Set up a readahead size by default, as very few users have a good
reason to change it.

Signed-off-by: Christoph Hellwig <hch@lst.de>
Acked-by: David Sterba <dsterba@suse.com> [btrfs]
Acked-by: Richard Weinberger <richard@nod.at> [ubifs, mtd]
---
 block/blk-core.c      | 1 -
 drivers/mtd/mtdcore.c | 1 +
 fs/9p/vfs_super.c     | 4 ++--
 fs/afs/super.c        | 1 -
 fs/btrfs/disk-io.c    | 1 -
 fs/fuse/inode.c       | 1 -
 fs/nfs/super.c        | 9 +--------
 fs/ubifs/super.c      | 1 +
 fs/vboxsf/super.c     | 1 +
 mm/backing-dev.c      | 1 +
 10 files changed, 7 insertions(+), 14 deletions(-)
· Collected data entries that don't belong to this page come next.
/-- GLOAD of the block at address x by a control core (R109, R303): the checks of R86 and of R69, in this order, before anything is
written; the write, or the wait for the firings of the old sections. -/
def State.gloadAt (s : State) (c : Ctl) (d : Reg) (x : Word) : Host.Outcome State Fault Refusal :=
  match c.accessCheck false x 8 32 with
  | some (k, v) => trapAt s c k v
  | none =>
    let size := blockSize (leWord (s.ctlRead c x 8))
    match c.accessCheck false x size 32, s.ctlPoison c x size with
    | some (k, v), _ => trapAt s c k v
    | none, some v => trapAt s c 7 v
    | none, none =>
      match c.owner with
      | none => complete s c (c.setReg d (statusWord 1 0))
      | some ctx =>
        let b := s.ctlBlock c x
        match s.blockReject c.core ctx b with
        | some (r, i) => complete s c (c.setReg d (statusWord r i))
        | none =>
          let old := if b.sw then s.switched c.core ctx b else []
          if s.inProgress c.core ctx old then waitFor s c (.gloadSwitch d x.toNat)
          else completeIn s (if old.isEmpty then s.writeBlock c.core ctx b else s.switchIn c.core ctx b old) c (c.setReg d 0)

/-- GLOAD (R109, R303). -/
def execGload (d : Reg) (a : Reg) (s : State) : Host.Outcome State Fault Refusal :=
  let c := s.running
  s.gloadAt c d (c.reg a)

/-- GLOAD_SWITCH_WRITE (R109, R303): the wait ends when no firing of the old sections is in progress on the core; the block, which an
engine may have written meanwhile, is read and checked whole before it is written. -/
def execGloadSwitchWrite (core : Nat) (s : State) : Host.Outcome State Fault Refusal :=
  let c := s.ctl core
  match c.wait, c.owner with
  | .gloadSwitch d a, some ctx =>
    if s.runs ctx = false ∨ s.waitGoes c = false ∨ s.inProgress core ctx (s.switched core ctx (s.ctlBlock c (BitVec.ofNat 64 a))) = true
    then finish s s
    else s.gloadAt c d (BitVec.ofNat 64 a)
  | _, _ => finish s s

/-- Write one destination entry (R66, R110). -/
def State.setDest (s : State) (core ctx : Nat) (e : Eng) (i : Nat) (w : Word) : State :=
  s.modFlow fun q => { q with
    dests := upsert (fun d => d.core == core && d.ctx == ctx && d.eng == e && d.idx == i)
      { core := core, ctx := ctx, eng := e, idx := i, entry := w } q.dests }

/-- DSET (R110). -/
def execDset (d : Reg) (a : Reg) (b : Reg) (s : State) : Host.Outcome State Fault Refusal :=
  let c := s.running
  let sel := c.reg a
  let e := (sel.extractLsb' 0 2).toNat
  let i := (sel.extractLsb' 8 7).toNat
  if e = 3 ∨ i = 0 ∨ i = 127 ∨ (sel.extractLsb' 2 6).toNat ≠ 0 ∨ (sel.extractLsb' 15 49).toNat ≠ 0 then
    complete s c (c.setReg d (statusWord 9 0))
  else if entryOk (c.reg b) = false then complete s c (c.setReg d (statusWord 7 i))
  else match c.owner with
    | some ctx => completeIn s (s.setDest c.core ctx (engOfCode e) i (c.reg b)) c (c.setReg d 0)
    | none => complete s c (c.setReg d 0)

/-! ### Injection -/

/-- Whether a descriptor is legal for a core (R72) in a token whose poison bit is `psn` (R11). -/
def State.descLegal (s : State) (core : Nat) (psn : Bool) (w0 w1 : Word) : Bool :=
  let d := Desc.ofWords w0 w1
  d.fieldsOk && d.psn == psn && s.flow.allocs.any fun (a : Alloc) => a.core == core && a.idx == d.alloc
diff --git a/block/blk-core.c b/block/blk-core.c
index 93104c7470e8ac..ea1665de7a2079 100644
--- a/block/blk-core.c
+++ b/block/blk-core.c
@@ -538,7 +538,6 @@ struct request_queue *blk_alloc_queue(int node_id)
 	if (!q->stats)
 		goto fail_stats;
 
-	q->backing_dev_info->ra_pages = VM_READAHEAD_PAGES;
 	q->backing_dev_info->capabilities = BDI_CAP_CGROUP_WRITEBACK;
 	q->node = node_id;
 
diff --git a/drivers/mtd/mtdcore.c b/drivers/mtd/mtdcore.c
index 7d930569a7dfb7..01b3fe888d885b 100644
--- a/drivers/mtd/mtdcore.c
+++ b/drivers/mtd/mtdcore.c
@@ -2196,6 +2196,7 @@ static struct backing_dev_info * __init mtd_bdi_init(char *name)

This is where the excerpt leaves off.